> [Required action]: In the material below, the required lines run from the one containing "if s.pcie.training ∧" through the one containing "goes on. -/". Copy those lines exactly, ends included, and nothing else.

> [Material shown]:
/-! ## BAR2 (R380, R382) -/

/-- The internal address of a BAR2 offset, through an enabled aperture. -/
def State.aperture (s : State) (x : Nat) : Option Nat :=
  let k := x / 2 ^ 32 % 16
  let lo := s.reg 0x68 0 (0x040 + 8 * k)
  if wordField lo 0 0 = 1 then
    some (2 ^ 32 * wordField (s.reg 0x68 0 (0x044 + 8 * k)) 7 0 + 2 ^ 21 * wordField lo 31 21 + x % 2 ^ 32)
  else none

/-- How a BAR2 access of `n` bytes is answered: 0 with its address, 1 Unsupported Request outside Treasury and bulk memory or
through a disabled aperture, 2 Completer Abort where Mortar answers FENCED or TARGET_ERROR. -/
def State.bar2Check (s : State) (wr : Bool) (x n : Nat) : Nat × Nat :=
  match s.aperture x with
  | none => (1, 0)
  | some a =>
    let l := (wordsOf a n).map (fun w =>
      match s.region w with
      | .treasury _ | .bulk _ _ =>
        match s.access wr (58 + w / 2 ^ 12 % 2) 0 w with
        | .ok => 0
        | .decodeError => 1
        | _ => 2
      | _ => 1)
    (if l.contains 1 then 1 else if l.contains 2 then 2 else 0, a)

/-- A BAR2 access refused: counted and reported. -/
def State.bar2Refuse (s : State) (k : Nat) : State :=
  if k = 1 then (s.addFld Reg.PCIE.UR_SENT_COUNT 0 1).aer 20 else (s.addFld Reg.PCIE.CA_SENT_COUNT 0 1).aer 15

/-- The bytes of a read as its completions carry them, cut at the 64-byte boundaries: each with EP when it holds poison; how many do. -/
def epPackets (a : Nat) : Nat → List (Byte × Bool) → List (Byte × Bool) × Nat
  | 0, _ => ([], 0)
  | n + 1, l =>
    if l.isEmpty then ([], 0)
    else
      let k := 64 - a % 64
      let h := l.take k
      let bad := h.any (·.2)
      let (r, c) := epPackets (a + k) n (l.drop k)
      (h.map (fun b => (b.1, bad)) ++ r, b2n bad + c)

def execBar2Read (offset : BitVec 36) (bytes : Nat) (s : State) : Host.Outcome State Fault Refusal :=
  if !s.hostReach then .next s
  else
    let (k, a) := s.bar2Check false offset.toNat bytes
    if k ≠ 0 then .next ((s.bar2Refuse k).setReply k [])
    else
      let (_, l, s) := s.unitGet 0x68 0 (58 + a / 2 ^ 12 % 2) 0 a bytes
      let (l, n) := epPackets a (bytes / 64 + 2) l
      let s := (List.range n).foldl (fun s _ => (s.addFld Reg.PCIE.EP_SENT_COUNT 0 1).aer 12) s
      .next (s.setReply 0 l)

/-- BAR2_WRITE: a write received with EP set is counted and stores poison (R382, R292). -/
def execBar2Write (offset : BitVec 36) (data : List Byte) (ep : Bool) (s : State) : Host.Outcome State Fault Refusal :=
  if !s.hostReach then .next s
  else
    let (k, a) := s.bar2Check true offset.toNat data.length
    if k ≠ 0 then .next (s.bar2Refuse k)
    else
      let s := if ep then (s.addFld Reg.PCIE.EP_RCVD_COUNT 0 1).aer 12 else s
      .next (s.busPut (58 + a / 2 ^ 12 % 2) 0 a (data.map (fun b => (b, ep)))).2

/-! ## Interrupts (R381) -/

/-- Whether a vector's message can be sent: unmasked, and a function that owns it has MSI-X enabled and reaches the host. -/
def State.vecSendable (s : State) (p : Nat) : Bool :=
  !(s.vec p).masked && (List.range 16).any (fun fn =>
    s.bit Reg.PCIE_FN.STATUS_MSIX_EN fn && s.hostUp fn && (s.fnVectors fn).contains p)

/-- MSIX_SEND: the message of a pending vector is a write of its data to its address. -/
def execMsixSend (vector : Fin 2048) (s : State) : Host.Outcome State Fault Refusal :=
  let x := s.vec vector
  if x.pending ∧ s.vecSendable vector then
    .next { s.setVec vector { x with pending := false } with host := mwrites s.host x.addr.toNat (leBytes 4 x.data.toNat) }
  else .next s

/-! ## Completions of the host (R382, R383) -/

/-- The Mortar request whose read went out to the host from the HOSTWIN function at a bus address. -/
def State.hostRequest (s : State) (fn a : Nat) : Option Flit :=
  if s.fld Reg.PCIE.CTL_HOSTWIN_FN 0 = fn then
    s.mortar.hostWait.find? (fun f => match f.load with
      | .request _ _ _ _ addr => s.hostAddr (addr / 16 * 16) == a
      | _ => false)
  else none

/-- It ends: its NI answers with a status and the words that came. -/
def State.hostAnswer (s : State) (f : Flit) (status : Nat) (words : List (List (Byte × Bool))) : State :=
  let s := { s with mortar := { s.mortar with hostWait := s.mortar.hostWait.erase f } }
  s.respond (f.dest / 4) f status words

/-- Every read sent out to the host ends with TARGET_ERROR: the link is gone (R375). -/
def State.hostGone (s : State) : State := s.mortar.hostWait.foldl (fun s f => s.hostAnswer f 3 []) s

/-- How the host answers reads of some bytes from now on. -/
def State.setAnswers (s : State) (a n : Nat) (x : HostAnswer) : State :=
  let l := (List.range ((a + n - 1) / 16 - a / 16 + 1)).foldl (fun t w => tset HostAnswer.data t (a / 16 + w) x) s.pcie.answers
  { s with pcie := { s.pcie with answers := l } }

/-- PCIE_READ_COMPLETION: a read sent out on Mortar ends with the data, counted and reported when it carries EP; without one it is
what the host holds for device reads of these bytes. -/
def execPcieReadCompletion (fn : Fin 16) (addr : BitVec 64) (data : List Byte) (ep : Bool) (s : State) :
    Host.Outcome State Fault Refusal :=
  match s.hostRequest fn addr.toNat with
  | some f =>
    let s := s.hostAnswer f 0 (chunks 16 32 (data.map (fun b => (b, ep))))
    .next (if ep then (s.addFld Reg.PCIE.EP_RCVD_COUNT 0 1).aer 12 else s)
  | none =>
    if data.isEmpty then .next s
    else
      .next (({ s with host := mwrites s.host addr.toNat data }).setAnswers addr.toNat data.length (if ep then .poison else .data))

/-- CPL_TIMEOUT (R383): a read ends with TARGET_ERROR, after no completion within the timeout (0), Unsupported Request (1) or
Completer Abort (2); without a read sent out on Mortar, so will device reads of the word at the address. -/
def execCplTimeout (fn : Fin 16) (addr : BitVec 64) (kind : Fin 3) (s : State) : Host.Outcome State Fault Refusal :=
  match s.hostRequest fn addr.toNat with
  | some f =>
    let s := s.hostAnswer f 3 []
    .next (if kind = 0 then (s.addFld Reg.PCIE.CPL_TIMEOUT_COUNT 0 1).aer 14 else if kind = 1 then s.aer 20 else s.aer 15)
  | none => .next (s.setAnswers addr.toNat 1 (if kind = 0 then .silent else if kind = 1 then .ur else .ca))

/-- ATS_INVALIDATION (R377): entries that meet the range go. -/
def execAtsInvalidation (page : BitVec 64) (bytes : Nat) (s : State) : Host.Outcome State Fault Refusal :=
  .next { s with pcie := { s.pcie with
    atc := s.pcie.atc.filter (fun e => !(decide (e.1 < page.toNat + bytes) && decide (page.toNat < e.1 + e.2.1))) } }

/-! ## The link (R374, R375) -/

/-- PCIE_CONFIG_WRITE (R376, R381, R383): Bus Master Enable, MSI-X Enable, the completion timeout and the ATS enable of a function. -/
def execPcieConfigWrite (fn : Fin 16) (bme msixEn : Bool) (timeout : BitVec 4) (ats : Bool) (s : State) :
    Host.Outcome State Fault Refusal :=
  if s.hostReach then
    let s := (s.setFld Reg.PCIE_FN.STATUS_BME fn (b2n bme)).setFld Reg.PCIE_FN.STATUS_MSIX_EN fn (b2n msixEn)
    .next { s with pcie := { s.pcie with devCtl2 := tset (0, false) s.pcie.devCtl2 fn (timeout.toNat, ats) } }
  else .next s

/-- PCIE_LINK_UP: training, begun with PERST_N high from Raising on, reaches L0. -/
def execPcieLinkUp (speed : BitVec 3) (width : BitVec 5) (s : State) : Host.Outcome State Fault Refusal :=
  if s.pcie.training ∧ s.pcie.perstN ∧ s.linkMode then
    let s := { s with pcie := { s.pcie with training := false } }
    let s := ((s.setFld Reg.PCIE.STATUS_LINK_UP 0 1).setFld Reg.PCIE.STATUS_SPEED 0 speed.toNat).setFld Reg.PCIE.STATUS_WIDTH 0 width.toNat
    let s := if s.modes.mode = .raising then s.setFld Reg.SYS.RAISE_STATUS_PCIE_UP 0 1 else s
    .next (s.post 0x68 0 0x002 0 (speed.toNat + width.toNat * 2 ^ 4))
  else .next s

/-- PCIE_LINK_DOWN: link loss with PERST_N high; reads sent out end, and the link trains again. -/
def execPcieLinkDown (s : State) : Host.Outcome State Fault Refusal :=
  if s.bit Reg.PCIE.STATUS_LINK_UP 0 ∧ s.pcie.perstN then
    let s := ((s.setFld Reg.PCIE.STATUS_LINK_UP 0 0).addFld Reg.PCIE.LINK_DOWNS_COUNT 0 1).hostGone
    let s := { s with pcie := { s.pcie with training := true } }
    .next ((s.post 0x68 0 0x001 3 0).reportFault 7 0x68 0)
  else .next s

/-- A class's registers at their Reset values, GRP_MEMBER excepted. -/
def State.resetClass (s : State) (cls : Nat) (insts : List Nat) : State :=
  { s with csr := s.csr.filter (fun e =>
      !(e.1 / 0x100000 == cls && insts.contains (e.1 / 0x400 % 0x400) && !isGrpOff (e.1 % 0x400))) }

/-- PERST_N_LOW (R375, R414): the PCIE domain resets and goes off; every function is reset as by FLR; the rest goes on. -/
def execPerstNLow (s : State) : Host.Outcome State Fault Refusal :=
  if s.pcie.perstN then
    let s := if s.bit Reg.PCIE.STATUS_LINK_UP 0 then s.post 0x68 0 0x001 3 0 else s
    let s := (List.range 16).foldl (fun s fn => (s.resetFn fn).post 0x68 0 0x004 0 fn) s
    let s := (s.resetClass 0x68 [0]).resetClass 0x69 (List.range 16)
    let s := { s with pcie := { s.pcie with perstN := false, training := false, alloc := [], atc := [] } }.hostGone
    .next (if s.linkMode then (s.setFld Reg.PWR.STATUS_STATE 61 0).post 0x03 61 0x001 0 61 else s)
  else .next s

/-- PERST_N_HIGH (R375): the domain comes back, and the link trains from Raising on. -/
def execPerstNHigh (s : State) : Host.Outcome State Fault Refusal :=
  if s.pcie.perstN then .next s
  else
    let s := { s with pcie := { s.pcie with perstN := true, training := s.linkMode } }
    .next (if s.linkMode then
      ((s.setFld Reg.PWR.STATUS_STATE 61 3).addFld Reg.PWR.STATUS_CYCLES 61 1).post 0x03 61 0x002 0 61 else s)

> [Response to the task]:
  if s.pcie.training ∧ s.pcie.perstN ∧ s.linkMode then
    let s := { s with pcie := { s.pcie with training := false } }
    let s := ((s.setFld Reg.PCIE.STATUS_LINK_UP 0 1).setFld Reg.PCIE.STATUS_SPEED 0 speed.toNat).setFld Reg.PCIE.STATUS_WIDTH 0 width.toNat
    let s := if s.modes.mode = .raising then s.setFld Reg.SYS.RAISE_STATUS_PCIE_UP 0 1 else s
    .next (s.post 0x68 0 0x002 0 (speed.toNat + width.toNat * 2 ^ 4))
  else .next s

/-- PCIE_LINK_DOWN: link loss with PERST_N high; reads sent out end, and the link trains again. -/
def execPcieLinkDown (s : State) : Host.Outcome State Fault Refusal :=
  if s.bit Reg.PCIE.STATUS_LINK_UP 0 ∧ s.pcie.perstN then
    let s := ((s.setFld Reg.PCIE.STATUS_LINK_UP 0 0).addFld Reg.PCIE.LINK_DOWNS_COUNT 0 1).hostGone
    let s := { s with pcie := { s.pcie with training := true } }
    .next ((s.post 0x68 0 0x001 3 0).reportFault 7 0x68 0)
  else .next s

/-- A class's registers at their Reset values, GRP_MEMBER excepted. -/
def State.resetClass (s : State) (cls : Nat) (insts : List Nat) : State :=
  { s with csr := s.csr.filter (fun e =>
      !(e.1 / 0x100000 == cls && insts.contains (e.1 / 0x400 % 0x400) && !isGrpOff (e.1 % 0x400))) }

/-- PERST_N_LOW (R375, R414): the PCIE domain resets and goes off; every function is reset as by FLR; the rest goes on. -/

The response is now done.